Epigallocatechin-gallate (EGCG) is one of the most abundant polyphenolic compounds in teas and the precursor compound with regard to the formation of the EPSF compounds R-EGCG-cThea and S-EGCG-cThea [8]. The contents of EGCG, R- and S-EGCG-cThea were approximately 47.1, 0.8, and 0.4 mg/g in stored white teas, respectively [8,18]. Due to their low contents, the occurrence of epimeric compounds, and the interference of high-content EGCG, the isolation procedures of R- and S-EGCG-cThea from white teas are extremely challenging and require various processing steps, which limit further investigation into the health benefits of epimeric EPSF compounds.
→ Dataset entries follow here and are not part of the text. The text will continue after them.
-- ==== Sys2Proof/Machine/Fabric.lean ====
section
/-!
DEFINITION. Links and flits, fabric time and the broadcasts of the debug channel (17 R417 to R424, R425 to R428, R451, R453).
-/
namespace Sys2Proof.Machine
open Sys2Proof

/-! ### Flits (17 R417 to R419) -/

/-- One byte of the CRC-64, most significant bit first. -/
def crc64Byte (c : Word) (b : Byte) : Word :=
  (List.range 8).foldl (fun c _ => if c.msb then (c <<< 1) ^^^ 0x42F0E1EBA9EA3693 else c <<< 1) (c ^^^ (b.setWidth 64 <<< 56))

/-- The CRC-64 of a flit: header bytes 0 to 7, then the payload. -/
def flitCrc (f : List Byte) : Word := ((f.take 8) ++ f.drop 16).foldl crc64Byte 0

/-- The code of a requester in WHO: [7:6] 0 a core, 1 a router, 2 a Reeve (17 R417). -/
def whoByte (m : Msg) : Nat :=
  m.w.core % 32 + m.w.ctx % 2 * 2 ^ 5 + (if m.agent = 1 then 2 ^ 6 else if msgVc m.kind = 2 && heldKind m.kind && m.kind != .bCommit && m.kind != .bAbort then 2 ^ 7 else 0)

/-- The message header (17 R417). -/
def msgHeader (m : Msg) : List Byte :=
  leBytes 2 m.dst ++ leBytes 2 m.src ++ leBytes 1 (whoByte m) ++ leBytes 1 m.op ++ leBytes 2 m.tag ++ wordBytes8 m.addr ++ wordBytes8 m.opnd ++
    leBytes 4 (msgData m).length ++ leBytes 4 (m.cmb.toNat + if m.size = 8 then 2 else 0)

/-- `n` sectors of data from sector `k` on, then the end-to-end check of each (13 R329). -/
def dataPart (b : List Byte) (k n : Nat) : List Byte :=
  let ks := ((List.range n).map fun i => (b.drop (32 * (k + i))).take 32).filter fun x => x != []
  let full := ks.map fun x => x ++ List.replicate (32 - x.length) 0
  full.flatten ++ List.replicate (32 * (n - full.length)) 0 ++ full.flatMap fun x => leBytes 2 (t10Dif x).toNat

/-- The payload of flit `k` of a message: in the first the message header and 6 sectors of data, in each further one 7 (17 R417). -/
def flitPayload (m : Msg) (k : Nat) : List Byte :=
  let b := if k = 0 then msgHeader m ++ dataPart (msgData m) 0 6 else dataPart (msgData m) (7 * k - 1) 7
  b ++ List.replicate (240 - b.length) 0

/-- A flit as it leaves a port with sequence number `n`; none is the idle flit, which uses no number (17 R417). -/
def flitBytes (x : PortSt) (n : Nat) (f : Option Flit) : List Byte :=
  let own := match f with
    | some f => f.typ % 128 * 2 ^ 8 + f.nfl % 32 * 2 ^ 15 + (if f.idx = 0 then 2 ^ 20 else 0) + f.dl % 2 * 2 ^ 21 + f.vc % 4 * 2 ^ 22
    | none => 0
  let h := own + x.nak.toNat * 2 ^ 24 + x.rvc % 8 * 2 ^ 25 + spGet 0 x.freed x.rvc % 4096 * 2 ^ 28 + x.ackd % 4096 * 2 ^ 40 + n % 4096 * 2 ^ 52
  let body := match f with
    | some f => f.body
    | none => List.replicate 240 0
  leBytes 8 h ++ leBytes 8 (flitCrc (leBytes 8 h ++ leBytes 8 0 ++ body)).toNat ++ body

/-- A saturating count. -/
def satAdd (a n top : Nat) : Nat := min (a + n) top

/-- Entries of a replay buffer after sequence number `a`. -/
def afterAck (l : List (Nat × Flit)) (a : Nat) : List (Nat × Flit) :=
  match l with
  | [] => []
  | (q, f) :: t => if (q + 4096 - a - 1) % 4096 < 2048 then (q, f) :: afterAck t a else afterAck t a

/-- What an arriving header tells the sending side of its port: slots returned, flits acknowledged, flits to send again. -/
def linkCredit (x : PortSt) (h : Nat) : PortSt :=
  let ack := h / 2 ^ 40 % 4096
  let rvc := h / 2 ^ 25 % 8
  let rbuf := afterAck x.rbuf ack
  let nak := h.testBit 24
  { x with
    retd := spSet 0 x.retd rvc (h / 2 ^ 28 % 4096)
    rbuf := rbuf
    tries := if rbuf.length < x.rbuf.length then 0 else if nak && rbuf ≠ [] then x.tries + 1 else x.tries
    resend := if nak then rbuf else afterAck x.resend ack }

/-- A flit arrives at a port at oscillator time `now`. -/
def flitArrive (x : PortSt) (f : List Byte) (now : Nat) : PortSt :=
  if f.length ≠ 256 || leNat ((f.drop 8).take 8) ≠ (flitCrc f).toNat then { x with crce := satAdd x.crce 1 0xFFFF, nak := true }
  else
    let h := leNat (f.take 8)
    let x := linkCredit { x with last := now } h
    let pool := 2 * (h / 2 ^ 22 % 4) + h / 2 ^ 21 % 2
    if h / 2 ^ 8 % 128 = 0 then x
    else if h / 2 ^ 52 % 4096 = x.exp then
      { x with
        exp := (x.exp + 1) % 4096, ackd := x.exp, nak := false, rx := x.rx ++ [f], inF := x.inF + 1
        used := spSet 0 x.used pool (spGet 0 x.used pool + 1) }
    else { x with nak := true }

/-- The size of a receive pool (R418). -/
def poolSize (p : Nat) : Nat := if p < 4 then 64 else if p < 6 then 32 else 16

/-- The pool of a flit: its virtual channel and dateline class. -/
def poolOf (f : Flit) : Nat := 2 * f.vc + f.dl

/-- The link through port `p` of die `d` is a dateline (R423). -/
def dateline (s : State) (d p : Nat) : Bool :=
  let c := coordOf d (p / 2)
  if p % 2 = 0 then c + 1 == dimSize s (p / 2) else c == 0

/-- The dateline class of a flit that leaves by port `p` after it came over port `q` of the die before, `e` (R423). -/
def nextDl (s : State) (e q p : Nat) (dl : Nat) : Nat := if q / 2 ≠ p / 2 then 0 else if dl = 1 || dateline s e q then 1 else 0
All-liquid chromatography methods such as countercurrent chromatography (CCC) and centrifugal partition chromatography (CPC) have been widely used for the isolation of natural target compounds from complex plant and food samples [19,20,21,22]. CPC uses two non-miscible liquids as the stationary phase and mobile phase. The stationary phase is retained inside the CPC rotor column system due high velocity rotation and the induced centrifugal field, while the mobile phase is pumped through the stationary phase. The main advantage of CPC over HPLC is the absence of solid chromatographic phase materials, which allows it to avoid any irreversible adsorption of target compounds to the separation system [18]. In this study, CPC was implemented in order to take advantage of the complementary liquid–liquid separation characteristics compared to classical solid phase chromatography combined with off-line ESI-MS detection for specific metabolite detection and visualization of co-elution effects in the recovered semi-preparative CPC fractions [23,24,25]. The resulting fortified mixture of EPSF compounds was cleaned by size-exclusion chromatography and purified by semi-preparative HPLC to yield the pure epimers R-EGCG-cThea and S-EGCG-cThea. Further characteristic and principal tea polyphenols such as epigallocatechin (EGCG), gallocatechin-gallate (GCG) and epicatechin-gallate (ECG) were effectively fractionated in the CPC experiments.

2. Results and Discussion

2.1. LC-ESI-MS/MS Analysis of Polyphenols in Stored White Tea

In the isolation study, the two target compounds, R-EGCG-cThea and S-EGCG-cThea (cf. Figure 1) were evaluated for optimization of suitable CPC two-phase solvent systems (cf. Section 2.2) for semi-preparative pre-fractionation. For removal of the existing predominant flavanols EGCG, GCG and ECG, the analytical investigation of the principal contents and concentrations was required. In the first step, a liquid chromatography-mass spectrometry (LC-ESI-MS) method was established to quantify the amounts of EGCG, GCG, ECG, R-EGCG-cThea and S-EGCG-cThea. As displayed in Figure 2, the ESI-mass-analysis of the two stereoisomers R-, and S-EGCG-cThea ([M + H]+, m/z 570) generated identical MS/MS fragment ion profiles, only showing a few intensity differences. The retention time analysis, using a C18-HPLC column, revealed that R-EGCG-cThea (tR: 28.8 min) had a slightly longer retention time than the respective epimer, S-EGCG-cThea (tR: 28.1 min), as seen by injection of authentic reference material. Flavanols EGCG ([M + H]+, m/z 459), GCG ([M + H]+, m/z 459), and ECG ([M + H]+, m/z 443) were detected at 26.6, 27.3, and 29.3 min, respectively (Figure 2).

Figure 1

Chemical structures of R-EGCG-cThea, S-EGCG-cThea, epigallocatechin-gallate (EGCG), gallocatechin-gallate (GCG), and epicatechin-gallate (ECG).

Figure 2

LC-ESI-MS selected ion chromatogram with [M + H]+ -signals of (A) S-EGCG-cThea (m/z 570), (B) R-EGCG-cThea (m/z 570), (C) EGCG and GCG (m/z 459), and (D) ECG, and ESI-MS2 fragment ions of (E) S-EGCG-cThea (m/z 570), (F) R-EGCG-cThea (m/z 570), (G) EGCG and GCG (m/z 459), and (H) ECG (m/z 443).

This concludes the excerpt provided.